Acta Crystallographica Section B: Structural Science, Crystal Engineering and Materials publishes scientific articles on structural science. According to the journal: "Knowledge of the arrangements of atoms, including their temporal variations and dependencies on temperature and pressure, is often the key to understanding physical and chemical phenomena and is crucial for the design of new materials and supramolecular devices." It was formed in 1968 when the journal Acta Crystallographica was split into two parts and has been published for the International Union of Crystallography under the following titles:
- Acta Crystallographica.

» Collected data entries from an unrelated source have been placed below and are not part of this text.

/-- In every state in which no line is in handling, a command leaves the run state as it is, but that RUN_START takes
STANDBY to INSPECT, RUN_STOP takes INSPECT to STOPPING, or on to STANDBY where nothing is left to do, any command
may end a stop, taking STOPPING to STANDBY, and the resets give STANDBY. (12.6 Run control (R173, R174, R175); 6.8
Stopping (R101).) -/
def Obligations.RunStateMoves : Prop :=
  ∀ (c : Instr) (s t : State), LinesOk s → exec c s = .next t →
    t.trunk.run = s.trunk.run ∨
    (s.trunk.run = .standby ∧ t.trunk.run = .inspect ∧ ∃ tag args, c = .runStart tag args) ∨
    (s.trunk.run = .inspect ∧ t.trunk.run ≠ .inspect ∧ ∃ tag args, c = .runStop tag args) ∨
    (s.trunk.run = .stopping ∧ t.trunk.run = .standby) ∨
    (t.trunk.run = .standby ∧ ((∃ lv, c = .powerOnReset lv) ∨ ∃ tag args, c = .partReset tag args))

/-- In every state in which no line is in handling, every command but the resets, TRUNK_SEND_DONE and TRUNK_LINK_DOWN
keeps the urgent and the FLAW records in flight, in their order, with what it adds behind them; TRUNK_SEND_DONE and
TRUNK_LINK_DOWN take away the record being sent alone. (12.5 The outbound side (R171, R172); 12.2 Frames and the
link (R167).) -/
def Obligations.OutboundRecordsKeepTheirOrder : Prop :=
  ∀ (c : Instr) (s t : State), LinesOk s → exec c s = .next t → (∀ lv, c ≠ .powerOnReset lv) →
    (∀ tag args, c ≠ .partReset tag args) →
    (c ≠ .trunkSendDone → c ≠ .trunkLinkDown →
      urgentInFlight s <+: urgentInFlight t ∧ flawsInFlight s <+: flawsInFlight t) ∧
    (c = .trunkSendDone ∨ c = .trunkLinkDown → urgentInFlight t = s.trunk.urgent ∧ flawsInFlight t = s.trunk.flaws)

end
end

Section B: Structural Crystallography and Crystal Chemistry from its formation until the end of 1982. It was published in Denmark by Munksgaard and accepted articles in English, French, and German.
- On the launch of Acta Crystallographica Section C in 1983, the title of Section B changed to Acta Crystallographica Section B: Structural Science, and the publisher was changed to Wiley-Blackwell in 2004 after Wiley had acquired Munksgaard.
- From the start of 2013, the title was changed to the present Acta Crystallographica Section B: Structural Science, Crystal Engineering and Materials and the journal now only publishes in English.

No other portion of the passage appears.